5. Stream video with RTCPeerConnection

In this step you'll find out how to:

• Abstract away browser differences with the WebRTC shim, adapter.js. 
• Use the RTCPeerConnection API to stream video. 
• Control media capture and streaming.

 WebRTC Shim과 adapter.js를 사용하여 브라우저간 차이를 추상화 하는 방법

비디오를 스트림하기 위한 RTCPeerConecttion API를 사용하는 방법

미디어 캡처와 스트리밍 관리 

 

RTCPeerConnection이란?

WebRTC API로서 비디오와 오디오 혹은 데이터를 교환하기 위해 사용된다. 

 

Add video elements and control buttons

In index.html replace the single video element with two video elements and three buttons:

<video id="localVideo" autoplay playsinline></video>
<video id="remoteVideo" autoplay playsinline></video>


<div>
  <button id="startButton">Start</button>
  <button id="callButton">Call</button>
  <button id="hangupButton">Hang Up</button>
</div>

One video element will display the stream from getUserMedia()and the other will show the same video streamed via RTCPeerconnection. (In a real world application, one video element would display the local stream and the other the remote stream.)

Add the adapter.js shim

Add a link to the current version of adapter.js above the link to main.js:

<script src="https://webrtc.github.io/adapter/adapter-latest.js"></script>

adapter.js is a shim to insulate apps from spec changes and prefix differences. (Though in fact, the standards and protocols used for WebRTC implementations are highly stable, and there are only a few prefixed names.)
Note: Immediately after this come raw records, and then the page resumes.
/-- On a bad response the front half ends in the same error, or in a fault, whatever command it belongs to
(42_frame.md R142, R143). -/
theorem readResponse_bad {s : State} (hg : ¬ GoodResponse s) :
    (∃ e x y, e ≠ .ok ∧ ∀ i k, readResponse i s k = .next (s.failed (ErrCode.code e) x y)) ∨
      ∀ i k, ∃ f, readResponse i s k = .fault f := by
  by_cases hcap : s.ilen.toNat ≤ s.params.bufCap
  case neg =>
    exact .inl ⟨.capacityError, _, _, by decide, fun _ _ => if_pos (not_le.1 hcap)⟩
  by_cases h4 : 4 ≤ s.ilen.toNat
  case neg =>
    exact .inl ⟨.tooShort, _, _, by decide, fun _ _ =>
      (if_neg (not_lt.2 hcap)).trans (if_pos (not_le.1 h4))⟩
  by_cases hw : Written s.ibuf s.ilen.toNat
  case neg =>
    simp only [Written, not_forall, Bool.not_eq_true, Option.isSome_eq_false_iff,
      Option.isNone_iff_eq_none] at hw
    obtain ⟨j, hj, hn⟩ := hw
    refine .inr fun i k => ?_
    rw [readResponse_eq_memRead i k h4 hcap]
    obtain ⟨m, hm⟩ := memRead_fault (b := .ibuf) i _ hj hn
    exact ⟨_, hm⟩
  by_cases hcrc : computedCrc s = receivedCrc s
  case neg =>
    exact .inl ⟨.checksumMismatch, _, _, by decide, fun i k =>
      (readResponse_written i k h4 hcap hw).trans (if_pos hcrc)⟩
  by_cases haddr : byteOf s.ibuf 0 = s.slave
  case neg =>
    exact .inl ⟨.addressMismatch, _, _, by decide, fun i k =>
      (readResponse_written i k h4 hcap hw).trans ((if_neg (not_not.2 hcrc)).trans (if_pos haddr))⟩
  exact absurd ⟨h4, hcap, hw, hcrc, haddr⟩ hg

/-- A composite command and the decode it ends in: the same value of the same number of bytes
(43_facade.md R161, R162). -/
structure CompositeOf (i j : Instr) (n : Nat) (value : List Byte → Int) (d : Byte) : Prop where
  composite : ∀ s, exec i s = readResponse i s (decodeResponse n value d s)
  decode : ∀ m, exec j m = readPayload j n m fun b => succeed (m.putResult (value b) d)

section
variable {i j : Instr} {n : Nat} {value : List Byte → Int} {d : Byte} {s : State}

/-- On a good response PARSE and then the decode succeed with the composite's state, or the decode fails
with the composite's ERR and DIAG (43_facade.md section 3). -/
theorem CompositeOf.good (h : CompositeOf i j n value d) (hskip : s.params.payloadSkip = 0)
    (hg : GoodResponse s) :
    ∃ u, exec j s.parsed = .next u ∧
      (u.err = 0 ∧ exec i s = .next u ∨
        u.err ≠ 0 ∧ exec i s = .next (s.failed u.err u.expv u.rcvv)) := by
  rw [h.composite, h.decode, readResponse_good hg, decodeResponse_of_skip_zero hskip,
    readPayload_parsed hg]
  by_cases hn : (responseOf s).payload.length = n
  · rw [if_pos hn, if_pos hn]
    exact ⟨_, succeed_eq _, .inl ⟨rfl, rfl⟩⟩
  · rw [if_neg hn, if_neg hn]
    exact ⟨_, rfl, .inr ⟨(by decide : (4 : BitVec 4) ≠ 0), rfl⟩⟩

/-- On a bad response the composite command and PARSE end alike, and neither succeeds. -/
theorem CompositeOf.bad (h : CompositeOf i j n value d) (hg : ¬ GoodResponse s) (t : State) :
    (exec i s = .next t ↔ exec .parse s = .next t) ∧ (exec .parse s = .next t → t.err ≠ 0) := by
  rw [h.composite, exec_parse, execParse]
  rcases readResponse_bad hg with ⟨e, x, y, he, hall⟩ | hall
  · rw [hall, hall]
    refine ⟨Iff.rfl, ?_⟩
    rintro ⟨⟩
    exact ErrCode.code_ne_zero he
  · obtain ⟨f, hf⟩ := hall i (decodeResponse n value d s)
    obtain ⟨f', hf'⟩ := hall .parse fun p => succeed ((s.putPayload p.payload).putCrc p.crc)
    rw [hf, hf']
    exact ⟨⟨nofun, nofun⟩, nofun⟩

theorem CompositeOf.success_iff (h : CompositeOf i j n value d)
    (hskip : s.params.payloadSkip = 0) (t : State) :
    (exec i s = .next t ∧ t.err = 0) ↔
      ∃ m, exec .parse s = .next m ∧ m.err = 0 ∧ exec j m = .next t ∧ t.err = 0 := by
  by_cases hg : GoodResponse s
  · obtain ⟨u, hu, hcase⟩ := h.good hskip hg
    rw [exec_parse_parsed hg]
    constructor
    · rintro ⟨hi, ht⟩
      rcases hcase with ⟨-, hiu⟩ | ⟨hne, hiu⟩
      · cases hiu.symm.trans hi
        exact ⟨_, rfl, rfl, hu, ht⟩
      · cases hiu.symm.trans hi
        exact absurd ht hne
    · rintro ⟨m, ⟨⟩, -, hjt, ht⟩
      cases hu.symm.trans hjt
      rcases hcase with ⟨-, hiu⟩ | ⟨hne, -⟩
      · exact ⟨hiu, ht⟩
      · exact absurd ht hne
  · refine ⟨fun ⟨hi, ht⟩ => ?_, fun ⟨m, hp, hm, _⟩ => absurd hm ((h.bad hg m).2 hp)⟩
    exact absurd ht ((h.bad hg t).2 ((h.bad hg t).1.1 hi))

theorem CompositeOf.failure_iff (h : CompositeOf i j n value d)
    (hskip : s.params.payloadSkip = 0) (t : State) :
    (exec i s = .next t ∧ t.err ≠ 0) ↔
      (exec .parse s = .next t ∧ t.err ≠ 0) ∨
        ∃ m u, exec .parse s = .next m ∧ m.err = 0 ∧ exec j m = .next u ∧ u.err ≠ 0 ∧
          t = s.failed u.err u.expv u.rcvv := by
  by_cases hg : GoodResponse s
  · obtain ⟨u, hu, hcase⟩ := h.good hskip hg
    rw [exec_parse_parsed hg]
    constructor
    · rintro ⟨hi, ht⟩
      rcases hcase with ⟨h0, hiu⟩ | ⟨hne, hiu⟩
      · cases hiu.symm.trans hi
        exact absurd h0 ht
      · cases hiu.symm.trans hi
        exact .inr ⟨_, u, rfl, rfl, hu, hne, rfl⟩
    · rintro (⟨⟨⟩, ht⟩ | ⟨m, u', ⟨⟩, -, hju, hne, rfl⟩)
      · exact absurd rfl ht
      · cases hu.symm.trans hju
        rcases hcase with ⟨h0, -⟩ | ⟨-, hiu⟩
        · exact absurd h0 hne
        · exact ⟨hiu, hne⟩
  · rw [(h.bad hg t).1]
    exact ⟨.inl, fun hr => hr.resolve_right fun ⟨m, _, hp, hm, _⟩ =>
      absurd hm ((h.bad hg m).2 hp)⟩

end

/-- Settles O41: a composite command and PARSE share their front half, and the decode finds in PBUF the
payload that the composite command decodes. -/
theorem compositeIsParseThenDecode : Obligations.CompositeIsParseThenDecode := by
  unfold Obligations.CompositeIsParseThenDecode
  intro s d sg bo _ hskip i j hij
  obtain ⟨n, value, h⟩ : ∃ n value, CompositeOf i j n value d := by
    rcases hij with ⟨hbo, rfl, rfl⟩ | ⟨rfl, rfl⟩
    · exact ⟨2, _, exec_rdec16_of_not_swaps d sg hbo, exec_dec16_of_not_swaps d sg hbo⟩
    · exact ⟨4, _, exec_rdec32 d sg bo, exec_dec32 d sg bo⟩
  exact ⟨h.success_iff hskip, h.failure_iff hskip⟩
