/-- A long or literal form. In LEN 10 there is no Word 1 and no Word 2: their fields hold 0 and `ty` holds the
short-form default of the major (R191). `lit` is 0 in LEN 01. -/
structure LForm where
  kind : LongKind
  g    : Guard
  d    : BitVec 6
  a    : BitVec 6
  b    : BitVec 6
  c    : BitVec 6
  f    : BitVec 8
  la   : BitVec 4
  ty   : Ty
  m    : BitVec 4
  s    : BitVec 3
  x    : BitVec 3
  w2   : Word
  lit  : DWord
  deriving DecidableEq, Repr

/-- A mailbox: PF0's or that of the virtual function of partition `pid` (R28, R42). -/
inductive Fn where
  | pf0
  | vf (pid : Nat)
  deriving DecidableEq, Repr

/-- A die-to-die link (R14): ring link r joins CDr and CD(r+1 mod 4); iod d joins CDd and the IOD. -/
inductive DieLink where
  | ring (r : Nat)
  | iod (d : Nat)
  deriving DecidableEq, Repr

/-- What the hardware reports during a start (Table 12 of R54: LINK_TRAIN, NEAR_TEST, CLOCK_LOCK, THERMAL). -/
inductive StartHw where
  | good | linkTrain | nearTest | clockLock | thermal
  deriving DecidableEq, Repr

/-- What a scrub finds in a sector (R21). -/
inductive SectorError where
  | none | corrected | uncorrectable
  deriving DecidableEq, Repr

/-- The TYPE codes of a remote message (Table 3-7). -/
inductive MsgType where
  | rld | rst | ratom | copyWrite | multicast
  | readData | storeAck | atomicResult | copyCompletion | error
  deriving DecidableEq, Repr

/-- A remote message: the header of Table 3-7, its data bytes, and which bytes of the addressed line they are (log 18, DESIGN CHOICE). -/
structure Msg where
  dst   : Nat
  src   : Nat
  type  : MsgType
  seq   : BitVec 16
  low   : BitVec 16
  spart : Nat
  len   : Nat
  opc   : BitVec 8
  retx  : Bool
  addr  : Nat
  offs  : List Nat
  data  : List Byte
  deriving DecidableEq, Repr

/-- Who issues or is named: the lanes `mask` of issue group `group` of the workgroup in slot `slot` of core
`core`, or that workgroup's control thread (R176, R183). -/
inductive ThreadRef where
  | lanes (core slot group : Nat) (mask : LaneMask)
  | ctrl (core slot : Nat)
  deriving DecidableEq, Repr
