-- ==== Sys2Proof/Machine/Control.lean ====
section
/-! DEFINITION. Control flow (spec/08_isa_control_integer.md, Table 8-1): branches, calls, EXIT, the barriers, YIELD, BKPT and
TRAP, the decision queue, NOP. -/

namespace Sys2Proof.Machine

/-! ### Branches and calls (R221, R222) -/

/-- A branch of n bytes: active lanes write their links and go to their targets, the others go on (R222). -/
def branchOp (g : Guard) (n : Nat) (target : Path → Thread → Nat) (link : Path → List RegWrite) (s : State) : Res :=
  match s.path? with
  | none => .fault .noThread
  | some (p, s) =>
    let act := p.active g
    let w := p.advance (p.apply p.w (act.map fun e => (e.1, link p))) n
    let go := fun (e : Nat × Thread) (t : Thread) => { t with pc := BitVec.ofNat 64 (target p e.2) }
    .next (s.setWg (act.foldl (fun w e =>
      if p.ctl then { w with ctl := go e w.ctl } else w.modLane p.grp e.1 (go e)) w))

/-- The displacement of R221, in words. -/
def dispOf (n18 : BitVec 18) (imm : Word) : Int := sx 18 n18.toNat + 2 ^ 18 * sx 32 imm.toNat

/-- The target of BRA and CALL (R221). -/
def relTarget (n18 : BitVec 18) (imm : Word) (_ : Path) (t : Thread) : Nat :=
  wrapN 64 ((t.pc.toNat : Int) + 4 * dispOf n18 imm)

/-- The target of BRX and CALLX (R222). -/
def regTarget (mj : Major) (f : LForm) (p : Path) (t : Thread) : Nat :=
  wrapN 64 ((p.opA t mj f : Int) + sx 32 f.w2.toNat)

/-- The return value of R222: (PC + n)[33:2] for a lane, PC + n for a control thread. -/
def retValue (p : Path) (n : Nat) : Nat := if p.ctl then p.pc.toNat + n else bitsAt (p.pc.toNat + n) 33 2

/-- The link of CALL: v62 or k31. -/
def callLink (n : Nat) (p : Path) : List RegWrite := p.wr (if p.ctl then 31 else 62) (if p.ctl then .ui64 else .ui32) (retValue p n)

/-- The link of CALLX: D, one register. -/
def callxLink (d : BitVec 6) (n : Nat) (p : Path) : List RegWrite :=
  p.wr d (if p.ctl then .ui64 else .ui32) (retValue p n)

/-- The target of RET (R222). -/
def retTarget (f : LForm) (p : Path) (t : Thread) : Nat :=
  let a := if p.ctl then p.reg t .r64 f.a false else p.opA t .ret f
  if p.ctl then a else bitsAt t.pc.toNat 56 34 * 2 ^ 34 + a % 2 ^ 32 * 4

/-! ### The end of a thread (R224) -/

/-- The reader count a thread holds is released (R224, Table 4-5). -/
def State.releaseReader (s : State) (core : Nat) (t : Thread) : State :=
  if t.rdepth = 0 then s else s.modCore core fun c => c.addCount t.rpar (-1)

/-- A thread that has ended. -/
def Thread.finish (t : Thread) : Thread :=
  { t with ended := true, rdepth := 0, region := none, wait := .none, outs := [], last := none }

/-- Frees the entries that every group not wholly exited has popped (R185), and forgets the uniform-register writes
that every such group sees (R184). -/
def Wg.trimQueue (w : Wg) : Wg :=
  let gs := (List.range w.ngroups).filter fun g => w.living g != 0
  let low := gs.foldl (fun m g => min m (w.group g).dqPos) (w.dqBase + w.dq.length)
  let floor := gs.foldl (fun m g => min m (w.group g).sFloor) w.sSeq
  { w with dq := w.dq.drop (low - w.dqBase), dqBase := max w.dqBase low
           sLog := w.sLog.filter fun e => decide (floor ≤ e.seq) }

/-- EXIT (R224). -/
def exitOp (g : Guard) (s : State) : Res :=
  match s.path? with
  | none => .fault .noThread
  | some (p, s) =>
    let act := p.active g
    let s := act.foldl (fun s e => s.releaseReader p.w.id.core e.2) s
    let stay := p.advance p.w 4
    let w := act.foldl (fun w e =>
      if p.ctl then { w with ctl := { e.2.finish with pc := e.2.pc } } else w.setLane p.grp e.1 { e.2.finish with pc := e.2.pc }) stay
    .next (s.setWg w.trimQueue)

/-! ### Barriers (R225) -/

/-- SYNCG and SYNCG.GRP: active lanes arrive and wait, the others go on. -/
def syncgOp (grpOnly : Bool) (g : Guard) (n : Nat) (s : State) : Res :=
  match s.path? with
  | none => .fault .noThread
  | some (p, s) =>
    let act := p.active g
    let m := maskOfLanes (act.map (·.1))
    let w := act.foldl (fun w e => w.setLane p.grp e.1 { e.2 with wait := .barrier n }) (p.advance p.w n)
    let x := w.group p.grp
    .next (s.setWg (w.setGroup p.grp
      (if grpOnly then { x with waitGrp := x.waitGrp ||| m } else { x with waitAll := x.waitAll ||| m })))

/-- YIELD (R227): the path stays out of slot p1 at the next issue, if the guard holds for some lane (R193). -/
def yieldOp (g : Guard) (s : State) : Res :=
  match s.path? with
  | none => .fault .noThread
  | some (p, s) =>
    .next (s.setWg (let w := p.advance p.w 4
      if (p.active g).isEmpty then w
      else w.setGroup p.grp { w.group p.grp with yielded := (w.group p.grp).yielded ||| p.mask }))

/-! ### Traps (R186, R228) -/

/-- BREAKPOINT or TRAP_INSTR with its code, once the guard holds for some lane (R228). -/
def trapOp (cause : Nat) (g : Guard) (code n : Nat) (s : State) : Res :=
  match s.path? with
  | none => .fault .noThread
  | some (p, s) =>
    let held := maskOfLanes ((p.active g).map (·.1))
    let w := p.advance p.w n
    if held = 0 then .next (s.setWg w)
    else
      let r : TrapReq := { cause := cause, sub := 0, code := BitVec.ofNat 32 code
                           info := if p.ctl then 0 else held.setWidth 64, pc := p.pc, acc := 0, mask := held }
      .next (if p.ctl then s.raiseCtl w r else s.raiseLane w p.grp r)

/-- BKPT with a debugger attached: the group halts, the breaking lanes stay at the BKPT (R186). -/
def breakOp (g : Guard) (s : State) : Res :=
  match s.path? with
  | none => .fault .noThread
  | some (p, s) =>
    let act := p.active g
    let w := act.foldl (fun w e => w.setLane p.grp e.1 e.2) (p.advance p.w 4)
    let x := w.group p.grp
    .next (s.setWg (if act.isEmpty then w
      else w.setGroup p.grp { x with halted := true, stepping := false
                                     brk := x.brk ||| maskOfLanes (act.map (·.1)) }))

/-! ### The decision queue (R185, R229) -/

/-- DQPOP. -/
def dqpopOp (f : LForm) (s : State) : Res :=
  match s.path? with
  | none => .fault .noThread
  | some (p, s) =>
    let act := p.active f.g
    let x := p.w.group p.grp
    if act.isEmpty then .next (s.setWg (p.advance p.w 4))
    else match (p.w.dq.drop (x.dqPos - p.w.dqBase)).head? with
      | none => if p.w.ctl.ended then p.illegalInstr s else s.hold
      | some e =>
        let w := (p.w.setGroup p.grp { x with dqPos := x.dqPos + 1, sFloor := max x.sFloor e.seq }).trimQueue
        let (w, s) := p.results s (p.advance w 4) f.la.toNat (act.map fun a => (a.1, p.wr64 f.d e.value.toNat)) fun _ => none
        .next (s.setWg w)

/-- DQPUSH. -/
def dqpushOp (f : LForm) (n : Nat) (s : State) : Res :=
  match s.path? with
  | none => .fault .noThread
  | some (p, s) =>
    if (p.active f.g).isEmpty then .next (s.setWg (p.advance p.w n))
    else if 16 ≤ p.w.dq.length then s.hold
    else
      let e : DqEntry := { value := BitVec.ofNat 64 (p.opB p.w.ctl .dqpush f), seq := p.w.sSeq }
      .next (s.setWg ((p.advance { p.w with dq := p.w.dq ++ [e] } n).trimQueue))

/-- NOP (R230). -/
def nopOp (n : Nat) (s : State) : Res :=
  match s.path? with
  | none => .fault .noThread
  | some (p, s) => .next (s.setWg (p.advance p.w n))

/-! ### The rows -/

/-- BRA, short form. -/
def execBraShort (g : Guard) (n : BitVec 18) (s : State) : Res := branchOp g 4 (relTarget n 0) (fun _ => []) s

/-- BRA. -/
def execBra (f : LForm) (s : State) : Res := branchOp f.g 12 (relTarget f.n18 f.w2) (fun _ => []) s

/-- BRX, short form. -/
def execBrxShort (f : SForm) (s : State) : Res :=
  branchOp f.g 4 (regTarget .brx (f.long (shortTy .brx))) (fun _ => []) s

/-- BRX. -/
def execBrx (f : LForm) (s : State) : Res := branchOp f.g 12 (regTarget .brx f) (fun _ => []) s

/-- CALL, short form. -/
def execCallShort (g : Guard) (n : BitVec 18) (s : State) : Res := branchOp g 4 (relTarget n 0) (callLink 4) s

/-- CALL. -/
def execCall (f : LForm) (s : State) : Res := branchOp f.g 12 (relTarget f.n18 f.w2) (callLink 12) s

/-- CALLX, short form. -/
def execCallxShort (f : SForm) (s : State) : Res :=
  branchOp f.g 4 (regTarget .callx (f.long (shortTy .callx))) (callxLink f.d 4) s

/-- CALLX. -/
def execCallx (f : LForm) (s : State) : Res := branchOp f.g 12 (regTarget .callx f) (callxLink f.d 12) s

/-- RET. -/
def execRet (f : SForm) (s : State) : Res := branchOp f.g 4 (retTarget (f.long (shortTy .ret))) (fun _ => []) s

/-- EXIT. -/
def execExit (f : SForm) (s : State) : Res := exitOp f.g s

/-- SYNCG, short form. -/
def execSyncgShort (f : SForm) (s : State) : Res := syncgOp false f.g 4 s

/-- SYNCG. -/
def execSyncg (f : LForm) (s : State) : Res := syncgOp false f.g 12 s

/-- SYNCG.GRP. -/
def execSyncgGrp (f : LForm) (s : State) : Res := syncgOp true f.g 12 s

/-- YIELD. -/
def execYield (f : SForm) (s : State) : Res := yieldOp f.g s

/-- BKPT: a halt of the path's group with a debugger attached, otherwise a program trap (R186, R228). -/
def execBkpt (g : Guard) (n : BitVec 18) (s : State) : Res :=
  match s.path? with
  | none => .fault .noThread
  | some (p, _) => if p.w.csrs.att && !p.ctl then breakOp g s else trapOp cBreakpoint g n.toNat 4 s

/-- TRAP, short form. -/
def execTrapShort (g : Guard) (n : BitVec 18) (s : State) : Res := trapOp cTrapInstr g n.toNat 4 s

/-- TRAP: the code's upper 14 bits are Word 2 [13:0] (R228). -/
def execTrap (f : LForm) (s : State) : Res := trapOp cTrapInstr f.g (f.n18.toNat + 2 ^ 18 * (f.w2.toNat % 2 ^ 14)) 12 s

/-- DQPOP. -/
def execDqpop (f : SForm) (s : State) : Res := dqpopOp (f.long (shortTy .dqpop)) s

/-- NOP, short form. -/
def execNopShort (_f : SForm) (s : State) : Res := nopOp 4 s

/-- NOP. -/
def execNop (_f : LForm) (s : State) : Res := nopOp 12 s

/-- DQPUSH, short form. -/
def execDqpushShort (f : SForm) (s : State) : Res := dqpushOp (f.long (shortTy .dqpush)) 4 s

/-- DQPUSH. -/
def execDqpush (f : LForm) (s : State) : Res := dqpushOp f (codedLen false f) s

end Sys2Proof.Machine
end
In this step, we've linked to the most recent version of adapter.js, which is fine for a codelab but not may not be right for a production app**.** The adapter.js GitHub repo explains techniques for making sure your app always accesses the most recent version.

For full information about WebRTC interop, see WebRTC's Interop Notes.

Index.html should now look like this:

<!DOCTYPE html>
<html>

<head>
  <title>Realtime communication with WebRTC</title>
  <link rel="stylesheet" href="css/main.css" />
</head>

<body>
  <h1>Realtime communication with WebRTC</h1>

  <video id="localVideo" autoplay playsinline></video>
  <video id="remoteVideo" autoplay playsinline></video>

  <div>
    <button id="startButton">Start</button>
    <button id="callButton">Call</button>
    <button id="hangupButton">Hang Up</button>
  </div>

  <script src="https://webrtc.github.io/adapter/adapter-latest.js"></script>
  <script src="js/main.js"></script>
</body>
</html>

Install the RTCPeerConnection code

Replace main.js with the version in the step-02 folder.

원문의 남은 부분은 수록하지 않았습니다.